The 2013 severance costs related to the elimination of approximately 825 positions, including approximately 500 manufacturing/service, 300 administrative and 25 research and development positions.  The geographic composition of these positions included approximately 375 in the U.S. and Canada, and 450 throughout the rest of the world.

As a result of these initiatives, severance payments were paid during periods through 2014 since, in many instances, the employees whose positions were eliminated can elect or are required to receive their payments over an extended period of time.  In addition, certain exit costs, such as long-term lease payments, will continue beyond 2014.

2014 Activity

Restructuring actions taken in 2014 included steps toward exiting a plate manufacturing facility in the U.K., as described in further detail below. In addition, actions were initiated to reduce Kodak’s cost structure as part of its commitment to drive sustainable profitability and included a workforce reduction in France, manufacturing capacity reductions in the U.S., a research and development site consolidation in the U.S., and various targeted reductions in service, sales, research and development and other administrative functions.

As a result of these actions, for the year ended December 31, 2014 Kodak recorded $61 million of charges, including $2 million for accelerated depreciation which was reported in Cost of sales and $59 million which was reported as Restructuring costs and other in the accompanying Consolidated Statement of Operations.

The 2014 severance costs related to the elimination of approximately 775 positions, including approximately 325 manufacturing/service, 350 administrative and 100 research and development positions.  The geographic composition of these positions included approximately 425 in the U.S. and Canada, and 350 throughout the rest of the world.

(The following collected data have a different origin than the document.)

/-- 41_cipher_core.md R134: encrypting twice under one counter gives the plaintext back, for every `SIGMA`. -/
def Obligations.DecryptionUndoesEncryption : Prop :=
  ∀ (sigma : Vector Word 4) (K : Key) (N C : Halves) (P : Block),
    (decryptBlock sigma K N C (encryptBlock sigma K N C P).1).1 = P

/-- 20_memory.md R54: on the link, ciphertext bytes are plaintext bytes exclusive-or the bytes of the keystream. -/
def Obligations.CiphertextBytesAreXorOfKeystreamBytes : Prop :=
  ∀ (sigma : Vector Word 4) (K : Key) (N C : Halves) (P : Block),
    bytesLEs (encryptBlock sigma K N C P).1.toList
      = List.zipWith (fun a b => a ^^^ b) (bytesLEs (keystream (build sigma K N C)).toList) (bytesLEs P.toList)

/-! ### The step -/

/-- A step runs the decoded instruction: when the bytes at the head of `RX` decode in the present phase, the step is
`exec` of that instruction on the state with its byte, if it has one, gone from `RX`. -/
def Obligations.StepRunsDecodedInstruction : Prop :=
  ∀ (s : State) (i : Instr) (rest : List Byte), decode s.pc s.matchFlag s.rx = .ok (i, rest) →
    step s = exec i { s with rx := rest }

/-- 00_scope.md R17: a step is taken exactly when the phase's kind of step is enabled; otherwise the outcome says which
of the three ways of blocking it is; the machine's step never refuses. -/
def Obligations.StepIsTakenExactlyWhenEnabled : Prop :=
  ∀ s : State,
    ((∃ t, step s = .next t) ↔ s.enabled = true)
    ∧ (step s = .fault .stuckRx ↔ s.pc.kind = .rx ∧ s.rx = [])
    ∧ (step s = .fault .stuckTx ↔ s.pc.kind = .tx ∧ s.txRoom = false)
    ∧ (step s = .fault .halted ↔ s.pc = .halt)
    ∧ ∀ r, step s ≠ .refused r

/-- 00_scope.md R17, 20_memory.md R62: what a step does to the queues is its label: one byte off the head of `RX`, or one
byte onto the tail of `TX`, or neither, and the kind of label is the phase's. -/
def Obligations.StepCarriesItsLabel : Prop :=
  ∀ s t : State, step s = .next t →
    (s.pc.kind = .rx ∧ ∃ b, label s = some (.rx b) ∧ s.rx = b :: t.rx ∧ t.tx = s.tx)
    ∨ (s.pc.kind = .tx ∧ ∃ b, label s = some (.tx b) ∧ t.tx = s.tx ++ [b] ∧ t.rx = s.rx)
    ∨ (s.pc.kind = .internal ∧ label s = some .tau ∧ t.rx = s.rx ∧ t.tx = s.tx)

/-- 10_state.md R33: the phase after a step is the one the transition graph gives. -/
def Obligations.PhasesFollowTheGraph : Prop :=
  ∀ s t : State, step s = .next t → graph s.pc (s.rx.headD 0) s.matchFlag = some t.pc

/-- 10_state.md R32 (the assignment of phases to states is the spec's decision D8, notes/assumptions/16.md) and R33, last
paragraph: a step keeps the SessionState or follows an edge of the source's state machine;
nothing leaves `Faulted`, and nothing leads back to `AwaitingKey`. -/
def Obligations.SessionStatesFollowTheirEdges : Prop :=
  ∀ s t : State, step s = .next t →
    t.pc.sessionState = s.pc.sessionState ∨ sessionEdge s.pc.sessionState t.pc.sessionState = true

/-! ### The phases, rule by rule -/

/-- The three scans: 43_session_provisioning.md R151, R156, 44_session_encrypt_cycle.md R166. -/
def Obligations.WaitsTakeOnlyTheirCode : Prop :=
  ∀ (s : State) (b : Byte) (rest : List Byte) (ph next : Phase) (code : Byte),
    (ph, code, next) ∈ [(Phase.waitKey, (0x13 : Byte), Phase.keyAck1), (.waitNonce, 0x14, .nonceAck1),
      (.waitEnc, 0x15, .encAck)] →
    s.pc = ph → s.rx = b :: rest →
    (b = code → step s = .next { s with rx := rest, pc := next } ∧ raised s = none)
    ∧ (b ≠ code → step s = .next { s with rx := rest } ∧ raised s = some (.strayByte b))

/-- The meanings of the three request codes in the phases that accept them (R150, R155, R165, "accepted only in"). -/
def Obligations.RequestCodesStartTheirTransactions : Prop :=
  ∀ s : State,
    (s.pc = .waitKey → exec .sendKey s = .next { s with pc := .keyAck1 })
    ∧ (s.pc = .waitNonce → exec .sendNonce s = .next { s with pc := .nonceAck1 })
    ∧ (s.pc = .waitEnc → exec .encrypt s = .next { s with pc := .encAck })

/-- 30_encoding.md R98, 44_session_encrypt_cycle.md R180, R181: a control code that arrives in a phase of kind rx is a
byte like any other there: it is run, with the effect that phase gives its value. -/
def Obligations.ControlCodesRunInEveryReceivingPhase : Prop :=
  ∀ (s : State) (i : Instr) (code : Byte),
    (i, code) ∈ [(Instr.sendKey, (0x13 : Byte)), (.sendNonce, 0x14), (.encrypt, 0x15), (.ack, 0xB1), (.nack, 0xC2)] →
    s.pc.kind = .rx →
    exec i s = step { s with rx := code :: s.rx } ∧ ∃ t, exec i s = .next t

As a result of these initiatives, severance payments will be paid during periods through 2015 since, in many instances, the employees whose positions were eliminated can elect or are required to receive their payments over an extended period of time.  In addition, certain exit costs, such as long-term lease payments, will be paid over periods throughout 2015 and beyond.

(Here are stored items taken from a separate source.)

/-- 70_reset_and_hazards.md R226: a run of two blocks is complete after the second `ACK` at `P_TX_ACK(3)` and not before;
a run that has only been provisioned is complete for no number of blocks. -/
theorem test_run_complete :
    (((runWith (waiting (.txAck 3) [0xB1]) [Vector.replicate 16 7]).act .device).map (runStatus 2)) = some .complete
    ∧ (((runWith (waiting (.txAck 3) [0xB1]) []).act .device).map (runStatus 2)) = some .stuck
    ∧ (((runWith (waiting (.txAck 3) [0xB1, 0x15]) [Vector.replicate 16 7]).act .device).map (runStatus 2)) = some .running
    ∧ runStatus 0 (Run.start (inPhase .waitEnc)) = .stuck ∧ runStatus 1 (Run.start (inPhase .waitEnc)) = .stuck := by decide

/-- 70_reset_and_hazards.md R225: the block comes out with the `ACK` of packet 3, after those before it, and not with a
rejection or with the `ACK` of another packet; what the host takes is kept. -/
theorem test_run_outputs :
    (((runWith { waiting (.txAck 3) [0xB1] with outBuf := [(0, 0xE3), (60, 0x17)] } [Vector.replicate 16 7]).act .device).map Run.outputs)
      = some [Vector.replicate 16 7, #v[0xE3, 0, 0, 0, 0, 0, 0, 0, 0, 0, 0, 0, 0, 0, 0, 0x17]]
    ∧ (((runWith (waiting (.txAck 3) [0xC2]) [Vector.replicate 16 7]).act .device).map Run.outputs) = some [Vector.replicate 16 7]
    ∧ (((runWith (waiting (.txAck 2) [0xB1]) []).act .device).map Run.outputs) = some []
    ∧ ((Run.acts [.hostTake, .hostTake] (Run.start { inPhase .waitEnc with tx := [0xB1, 0x15, 9] })).map Run.taken)
      = some [0xB1, 0x15] := by decide

/-- 70_reset_and_hazards.md R225: a fault script, the result written out by hand. -/
theorem test_deliver :
    deliver [.pass, .drop, .corrupt 9, .insert 7] [1, 2, 3, 4, 5] = [1, 9, 7, 4, 5] ∧ deliver [.drop, .insert 7] [] = [7] := by
  decide

/-- The buffers: a write keeps the form, writing zero removes the entry, a write order does not show. -/
theorem test_memory_canonical :
    Memory.write (Memory.write [] 5 1) 3 2 = Memory.write (Memory.write [] 3 2) 5 1
    ∧ Memory.write [(3, 2), (5, 1)] 5 0 = [(3, 2)] ∧ Memory.wf [(5, 1), (3, 2)] = false ∧ Memory.wf [(3, 0)] = false := by decide

/-! ### Witnesses: for every statement with hypotheses, values that meet all of them, at the ends of their ranges -/

/-- Whether an outcome is a next state. -/
def goesOn (s : State) : Bool := (nextOf (step s)).isSome

theorem witness_DecodeOfEncodeIsIdentity :
    wellFormed .waitKey false .sendKey = true ∧ wellFormed (.rxReply 0) true .ack = true
    ∧ wellFormed (.rxReply 3) false .nack = true ∧ wellFormed (.keyData 31) true (.keyFrame 0xFF) = true
    ∧ wellFormed (.rxCsum 3) false (.packetRx 0x00) = true ∧ wellFormed (.txData 3 15) false .packetTx = true := by decide

theorem witness_DecodeAcceptsOnlyEncodings :
    decode (.nonceData 7) false [0x14, 0x15] = .ok (.nonceFrame 0x14, [0x15])
    ∧ decode .encrypt true [0x14] = .ok (.encrypt, [0x14]) := by decide

theorem witness_DecodeRejectsExactlyByName :
    (Phase.txAck 3).kind = .rx ∧ decode (.txAck 3) true [] = .error .incomplete
    ∧ decode .waitNonce true [0x13, 0x14] = .error (.strayByte 0x13)
    ∧ decode (.txAck 3) false [0x15] = .error (.notAReply 0x15) ∧ decode .halt false [0x13] = .error .halted := by decide

theorem witness_FrameDecodeOfEncodeIsIdentity :
    (Frame.ctrl 0xC2).readable = true ∧ (Frame.noncef #v[0, 0xFFFFFFFF]).readable = true
    ∧ (Frame.pkt #v[0, 1, 2, 3] 0xFF).readable = true := by decide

Leeds Plate Manufacturing Facility Exit

On March 3, 2014, Kodak announced a plan to exit its prepress plate manufacturing facility located in Leeds, England.  This decision was pursuant to Kodak’s initiative to consolidate manufacturing operations globally, and is expected to result in a more efficient delivery of its products and solutions.  Kodak began the exit of the facility in the second quarter of 2014, and expects to phase out production at the site from mid to late 2015 and to complete the exit of the facility by the second quarter of 2016.

As a result of the decision, Kodak originally expected to incur total charges of $30 to $40 million, including $8 to $10 million of charges related to separation benefits, $20 to $25 million of non-cash related charges for accelerated depreciation and asset write-offs and $2 to $5 million in other cash related charges associated with this action.  Based on refinements in estimates, Kodak now expects to incur total charges of $20 to $30 million, including $10 to $15 million of non-cash related charges for accelerated depreciation and asset write-offs.  The estimates for separation benefits and other cash related charges remain unchanged.

Kodak implemented certain actions under this program during 2014.  As a result of these actions, Kodak recorded severance charges of $3 million, long-lived asset impairment charges of $2 million, and accelerated depreciation charges of $2 million.